Output (change needed):

,,a,b
,,A,A
first,foo,,
second,bar,1.0,2.0

print(df.to_csv(level_names=True))

Output (change needed):

hdr_lvl_0,,a,b
hdr_lvl_1,,A,A
idx_lvl_0,idx_lvl_1,,
first,foo,,
second,bar,1.0,2.0

In the other direction, I would expect pd.read_csv with appropriate values for header, index_col and level_names to correctly reconstruct the original dataframes from the csv output (possibly omitting level names according to situation, but never failing to reconstruct the data itself).

Comment From: jreback

@dahlbaek I am not sure why you are trying to make csv a high-fidelity format, its not. You have to do the best you can with the options and data in the file. We 'write' this format, why should we not read it?

cc @gfyoung

Comment From: gfyoung

Yeah...missing data situations are likely to introduce corner cases here and there. @dahlbaek : welcome to investigate and see, but be careful to not introduce too make special cases.

Comment From: dahlbaek

@jreback I'm not sure what you mean that csv is not a high-fidelity format. As far as I know, it is the main workhorse format for import/export used by postgres for instance, see COPY and Populating a Database. This happens to be a usecase that is relevant to my interests, as I sometimes want to move data between pandas and postgres . What formats do you consider high-fidelity?

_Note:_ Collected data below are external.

-- ==== Sys2Proof/Machine/Control.lean ====
section
/-! DEFINITION. The control transfers (45_control.md, R280 to R291). The PC of the state given is that of the next sequential
instruction. No flag is written (R291 (e)). -/

namespace Sys2Proof.Machine

/-- `JP nn` (R280). -/
def jpAlways (nn : Word) (s : State) : State := (s.setPc nn).tick 16

/-- `JP cc,nn` (R281). -/
def jpIf (cc : Cond) (nn : Word) (s : State) : State := if s.cond cc then (s.setPc nn).tick 16 else s.tick 12

/-- `JP HL` (R282). -/
def jpHl (s : State) : State := (s.setPc s.hl).tick 4

/-- `PC <- (PC + sext_16(imm8)) mod 2^16` (R283). -/
def State.jumpBy (s : State) (e : Byte) : State := s.setPc (s.regs.pc + signExtend16 e)

/-- `JR e` (R283). -/
def jrAlways (e : Byte) (s : State) : State := (s.jumpBy e).tick 12

/-- `JR cc,e` (R284). -/
def jrIf (cc : Cond) (e : Byte) (s : State) : State := if s.cond cc then (s.jumpBy e).tick 12 else s.tick 8

/-- `push16(PC); PC <- target` (R285). -/
def State.callTo (s : State) (target : Word) : State := (s.push16 s.regs.pc).setPc target

/-- `CALL nn` (R285). -/
def callAlways (nn : Word) (s : State) : State := (s.callTo nn).tick 24

/-- `CALL cc,nn` (R286). -/
def callIf (cc : Cond) (nn : Word) (s : State) : State := if s.cond cc then (s.callTo nn).tick 24 else s.tick 12

/-- `RET` (R287). -/
def retAlways (s : State) : State := s.popPc.tick 16

/-- `RET cc` (R288). -/
def retIf (cc : Cond) (s : State) : State := if s.cond cc then s.popPc.tick 20 else s.tick 8

/-- `RETI` (R289). -/
def retiAlways (s : State) : State := s.returnFromInterrupt.tick 16

/-- `RST t`: `push16(PC); PC <- zext_16(t) * 8` (R290). -/
def rstTo (t : Nat) (s : State) : State := (s.callTo (BitVec.ofNat 16 t * 8)).tick 16

/-- `JR e` (R283). -/
def execJr_e (e : Byte) (s : State) : Result := .next (jrAlways e s)
/-- `JR NZ,e` (R284). -/
def execJrNZ_e (e : Byte) (s : State) : Result := .next (jrIf .nz e s)
/-- `JR Z,e` (R284). -/
def execJrZ_e (e : Byte) (s : State) : Result := .next (jrIf .z e s)
/-- `JR NC,e` (R284). -/
def execJrNC_e (e : Byte) (s : State) : Result := .next (jrIf .nc e s)
/-- `JR C,e` (R284). -/
def execJrC_e (e : Byte) (s : State) : Result := .next (jrIf .c e s)
/-- `RET NZ` (R288). -/
def execRetNZ (s : State) : Result := .next (retIf .nz s)
/-- `JP NZ,nn` (R281). -/
def execJpNZ_nn (nn : Word) (s : State) : Result := .next (jpIf .nz nn s)
/-- `JP nn` (R280). -/
def execJp_nn (nn : Word) (s : State) : Result := .next (jpAlways nn s)
/-- `CALL NZ,nn` (R286). -/
def execCallNZ_nn (nn : Word) (s : State) : Result := .next (callIf .nz nn s)
/-- `RST 0x00` (R290). -/
def execRst00 (s : State) : Result := .next (rstTo 0 s)
/-- `RET Z` (R288). -/
def execRetZ (s : State) : Result := .next (retIf .z s)
/-- `RET` (R287). -/
def execRet (s : State) : Result := .next (retAlways s)
/-- `JP Z,nn` (R281). -/
def execJpZ_nn (nn : Word) (s : State) : Result := .next (jpIf .z nn s)
/-- `CALL Z,nn` (R286). -/
def execCallZ_nn (nn : Word) (s : State) : Result := .next (callIf .z nn s)
/-- `CALL nn` (R285). -/
def execCall_nn (nn : Word) (s : State) : Result := .next (callAlways nn s)
/-- `RST 0x08` (R290). -/
def execRst08 (s : State) : Result := .next (rstTo 1 s)
/-- `RET NC` (R288). -/
def execRetNC (s : State) : Result := .next (retIf .nc s)
/-- `JP NC,nn` (R281). -/
def execJpNC_nn (nn : Word) (s : State) : Result := .next (jpIf .nc nn s)
/-- `CALL NC,nn` (R286). -/
def execCallNC_nn (nn : Word) (s : State) : Result := .next (callIf .nc nn s)
/-- `RST 0x10` (R290). -/
def execRst10 (s : State) : Result := .next (rstTo 2 s)
/-- `RET C` (R288). -/
def execRetC (s : State) : Result := .next (retIf .c s)
/-- `RETI` (R289). -/
def execReti (s : State) : Result := .next (retiAlways s)
/-- `JP C,nn` (R281). -/
def execJpC_nn (nn : Word) (s : State) : Result := .next (jpIf .c nn s)
/-- `CALL C,nn` (R286). -/
def execCallC_nn (nn : Word) (s : State) : Result := .next (callIf .c nn s)
/-- `RST 0x18` (R290). -/
def execRst18 (s : State) : Result := .next (rstTo 3 s)
/-- `RST 0x20` (R290). -/
def execRst20 (s : State) : Result := .next (rstTo 4 s)
/-- `JP HL` (R282). -/
def execJpHL (s : State) : Result := .next (jpHl s)
/-- `RST 0x28` (R290). -/
def execRst28 (s : State) : Result := .next (rstTo 5 s)
/-- `RST 0x30` (R290). -/
def execRst30 (s : State) : Result := .next (rstTo 6 s)
/-- `RST 0x38` (R290). -/
def execRst38 (s : State) : Result := .next (rstTo 7 s)

end Sys2Proof.Machine
end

@jreback @gfyoung Of course it is entirely up to you which csv formats pandas should accept/support, and pandas is great whichever one(s) you pick.

However:

I do believe that the csv family is a main workhorse for a lot of data analysis today—not least because so many tools can read and write csv files (like… well… pandas). I would wager that to many users of pandas, the csv format is the main language that pandas uses to communicate with the outside world. As such, I do think there is good reason to support the more 'standard' dialects, and a great place to start seems to be the Frictionless Data Tabular Specification. Which, of course, pandas already supports to a high degree!

Quoting the Readme.md, pandas…

has the broader goal of becoming the most powerful and flexible open source data analysis / manipulation tool available in any language.

I should think that robust and predictable handling of the most classical and wide spread open data format is a prerequisite in order to achieve that goal!

Just to make my point of view completely clear: I am not proposing that pandas should not be able to encode level names in csv files. I am proposing that header/index level names should be encoded in a consistent and predictable manner, or not at all. This is possible. The pandas specific format (with index level names in the row following the header row(s)) is consistent and predictable (and pandas does use this output format sometimes). Similarly, the more 'standard' format where level names of the header/index is omitted is consistent and predictable (and pandas does use this output format sometimes). But mixing the two formats without providing a keyword argument (or a hint in the docs) for the user inevitably leads to unexpected behaviour.

Perhaps a middle ground could just be a section in the read_csv/to_csv docstrings describing how one might ensure consistent csv input/output (without any source code changes), coupled with tests that enforce that precise consistent behaviour?

Comment From: Michael-E-Rose

The problem is not only when you want multiple rows as header, but also when you want no header at all.

My file:


aa
aa adopt
aa ambiguity
aa bank
aa banks
aa baseball
aa becomes

My code:

terms = pd.read_csv(TERM_FOLDER/'terms.csv', header=None, na_filter=False)
terms.head()

My output:

              0
0            aa
1      aa adopt
2  aa ambiguity
3       aa bank
4      aa banks

Interestingly, with terms = pd.read_csv(TERM_FOLDER/'terms.csv', header=None, na_filter=False, skip_blank_lines=False) I get a pandas.errors.EmptyDataError: No columns to parse from file. Is this related or must I file a new issue?

Comment From: gfyoung

@Michael-E-Rose: since the parameters are relatively close, I would keep here for now.